Threat Model

Obscuro is different from traditional L1 or L2 solutions primarily because data is stored and processed privately in trusted execution environments, which brings a new set of threats. Compared to other L2 solutions, the decentralised nature of the POBI protocol also brings some new threats.

The main threat to any ledger technology is data corruption, also known as a safety failure. It could take the form of stealing assets, double spending assets, or, more generally, adding illegal entries. Leading blockchains solve this problem by implementing a Byzantine Fault Tolerant (BFT) consensus between independent parties and creating incentives to ensure that anyone who breaks the rules will not be rewarded or will even be penalised. The most extreme attack is a 51% Sybil attack, where the attacker somehow gains the majority of the decision power (computing power for proof of work or stake for proof of stake) and can rewrite the history. This attack manifests as replacing an existing valid transaction with a valid competing transaction. While the ledger remains logically valid, this is equivalent to stealing for the beneficiary of the first transaction. If the attacker tried to physically corrupt the ledger, everyone would ignore the invalid block. The best defence against this attack is to ensure that multiple independent powerful actors have no incentive to collude.
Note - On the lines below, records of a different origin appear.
theorem test_txa_imp :
    holds (step { start 0x8000 [0x8A] [] with
        a := 0xFF, x := 0x7F, p := flags 0xA4 })
      (fun t => t.a == 0x7F && t.x == 0x7F && t.p.pack t.p.b == 0x24 && t.cycles == 2) = true := by decide

theorem test_tya_imp :
    holds (step { start 0x8000 [0x98] [] with
        a := 0x01, y := 0x00 })
      (fun t => t.a == 0x00 && t.y == 0x00 && t.p.pack t.p.b == 0x26 && t.cycles == 2) = true := by decide

theorem test_tsx_imp :
    holds (step { start 0x8000 [0xBA] [] with
        x := 0x11, sp := 0x00 })
      (fun t => t.x == 0x00 && t.sp == 0x00 && t.p.pack t.p.b == 0x26 && t.cycles == 2) = true := by decide

theorem test_txs_imp :
    holds (step { start 0x8000 [0x9A] [] with
        x := 0x00 })
      (fun t => t.x == 0x00 && t.sp == 0x00 && t.p.pack t.p.b == 0x24 && t.cycles == 2) = true := by decide

theorem test_txs_imp_2 :
    holds (step { start 0x8000 [0x9A] [] with
        x := 0x80 })
      (fun t => t.x == 0x80 && t.sp == 0x80 && t.p.pack t.p.b == 0x24 && t.cycles == 2) = true := by decide

/-! ### Arithmetic and logic (2.3, 2.4) -/

theorem test_adc_imm :
    holds (step { start 0x8000 [0x69, 0x80] [] with
        a := 0x80, p := flags 0x24 })
      (fun t => t.a == 0x00 && t.p.pack t.p.b == 0x67 && t.cycles == 2) = true := by decide

theorem test_adc_imm_2 :
    holds (step { start 0x8000 [0x69, 0x00] [] with
        a := 0x7F, p := flags 0x25 })
      (fun t => t.a == 0x80 && t.p.pack t.p.b == 0xE4 && t.cycles == 2) = true := by decide

theorem test_sbc_imm :
    holds (step { start 0x8000 [0xE9, 0xFF] [] with
        a := 0x7F, p := flags 0x25 })
      (fun t => t.a == 0x80 && t.p.pack t.p.b == 0xE4 && t.cycles == 2) = true := by decide

theorem test_sbc_imm_2 :
    holds (step { start 0x8000 [0xE9, 0x00] [] with
        a := 0x80, p := flags 0x24 })
      (fun t => t.a == 0x7F && t.p.pack t.p.b == 0x65 && t.cycles == 2) = true := by decide

theorem test_sbc_imm_undocumented :
    holds (step { start 0x8000 [0xEB, 0x01] [] with
        a := 0x00, p := flags 0x25 })
      (fun t => t.a == 0xFF && t.p.pack t.p.b == 0xA4 && t.cycles == 2) = true := by decide

theorem test_and_imm :
    holds (step { start 0x8000 [0x29, 0xF0] [] with
        a := 0x8F })
      (fun t => t.a == 0x80 && t.p.pack t.p.b == 0xA4 && t.cycles == 2) = true := by decide

theorem test_and_zp :
    holds (step { start 0x8000 [0x25, 0x10] [(0x0010, 0x0F)] with
        a := 0xFF })
      (fun t => t.a == 0x0F && t.p.pack t.p.b == 0x24 && t.cycles == 3) = true := by decide

theorem test_ora_imm :
    holds (step { start 0x8000 [0x09, 0x00] [] with
        a := 0x00 })
      (fun t => t.a == 0x00 && t.p.pack t.p.b == 0x26 && t.cycles == 2) = true := by decide

theorem test_eor_imm :
    holds (step { start 0x8000 [0x49, 0x80] [] with
        a := 0x00 })
      (fun t => t.a == 0x80 && t.p.pack t.p.b == 0xA4 && t.cycles == 2) = true := by decide

theorem test_cmp_imm :
    holds (step { start 0x8000 [0xC9, 0x01] [] with
        a := 0x80 })
      (fun t => t.a == 0x80 && t.p.pack t.p.b == 0x25 && t.cycles == 2) = true := by decide

theorem test_cmp_imm_2 :
    holds (step { start 0x8000 [0xC9, 0x80] [] with
        a := 0x00 })
      (fun t => t.a == 0x00 && t.p.pack t.p.b == 0xA4 && t.cycles == 2) = true := by decide

theorem test_cpx_zp :
    holds (step { start 0x8000 [0xE4, 0x10] [(0x0010, 0x00)] with
        x := 0xFF })
      (fun t => t.x == 0xFF && t.p.pack t.p.b == 0xA5 && t.cycles == 3) = true := by decide

theorem test_cpy_abs :
    holds (step { start 0x8000 [0xCC, 0x00, 0x03] [(0x0300, 0x11)] with
        y := 0x10 })
      (fun t => t.y == 0x10 && t.p.pack t.p.b == 0xA4 && t.cycles == 4) = true := by decide

theorem test_bit_zp :
    holds (step { start 0x8000 [0x24, 0x10] [(0x0010, 0x3F)] with
        a := 0xFF, p := flags 0xE4 })
      (fun t => t.a == 0xFF && t.p.pack t.p.b == 0x24 && t.cycles == 3) = true := by decide

theorem test_bit_abs :
    holds (step { start 0x8000 [0x2C, 0x00, 0x03] [(0x0300, 0xFF)] with
        a := 0x00 })
      (fun t => t.a == 0x00 && t.p.pack t.p.b == 0xE6 && t.cycles == 4) = true := by decide

theorem test_inc_abx :
    holds (step { start 0x8000 [0xFE, 0xF0, 0x12] [(0x1300, 0x01)] with
        x := 0x10 })
      (fun t => t.p.pack t.p.b == 0x24 && t.peek 0x1300 == some 0x02 && t.cycles == 7) = true := by decide

theorem test_inc_zpx :
    holds (step { start 0x8000 [0xF6, 0xFF] [(0x0000, 0xFF)] with
        x := 0x01 })
      (fun t => t.p.pack t.p.b == 0x26 && t.peek 0x0000 == some 0x00 && t.cycles == 6) = true := by decide

theorem test_dec_abs :
    holds (step (start 0x8000 [0xCE, 0x00, 0x03] [(0x0300, 0x01)]))
      (fun t => t.p.pack t.p.b == 0x26 && t.peek 0x0300 == some 0x00 && t.cycles == 6) = true := by decide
The general principle of the Obscuro protocol is that it reverts to the behaviour of a typical non-confidential blockchain in case of hacks on the TEE technology. In other words, the safety of the ledger does not depend on the hardness of the TEEs; instead, what happens is that attackers can read transactions and data. Also, Obscuro does not delegate safety to a single actor by planning to support TEEs from multiple hardware manufacturers. In case of severe attacks, there are multiple mitigation mechanisms in place, the ultimate being that the L2 ledger is frozen, and everyone has the chance to withdraw using balance proofs.

Obscuro achieves data availability in the same way as all the other rollup solutions; the L1 is the source of data truth for the L2 network. Any L2 node with a valid TEE in possession of the shared secret can download the rollup chain from the L1, calculate the entire state inside its encrypted memory, and at the same time validate all transactions.

The following sections analyse the different threats against the Obscuro protocol.

Threats to the TEE TechnologyPermalink

The Obscuro design considers that the TEE technology and the program inside are not easily hackable, so the protocol is not optimised to handle them. Attacks on TEEs have occurred in laboratories, so a secondary but essential concern is to prevent ultra-sophisticated actors with the ability to hack this technology from stealing funds or breaking the integrity of the ledger.

The threat model of Obscuro is that sophisticated attackers run an Aggregator node on a machine with a TEE they control, have access to the master seed and the entire ledger, and run any possible attack on it, including attacks on the physical CPU.

Assuming that such attacks are successful, the attacker can limit themselves to read-level access or an attempt to corrupt the ledger using a write-level attack.

Read-Level AttacksPermalink

Read-level hacks happen when the attacker can extract some information from the TEE. This threat is specific to confidential blockchains.

The only way to defend against these attacks is to carefully audit the code and keep the Attestation Constraints up to date. If this attacker is discreet, the information leak can continue until a software patch is published or until new hardware that removes this attack is released.

Another way to defend against it which will be considered in future versions, is to implement a scheme similar to key rotations.

The least severe read attack is a side-channel where the attacker can find information about a specific transaction. The most severe is when the attacker can extract the master secret and read all present and future transactions.

If such an attack is successful, the network is equivalent to the behaviour of a typical public blockchain where all transactions are public, and MEV is possible.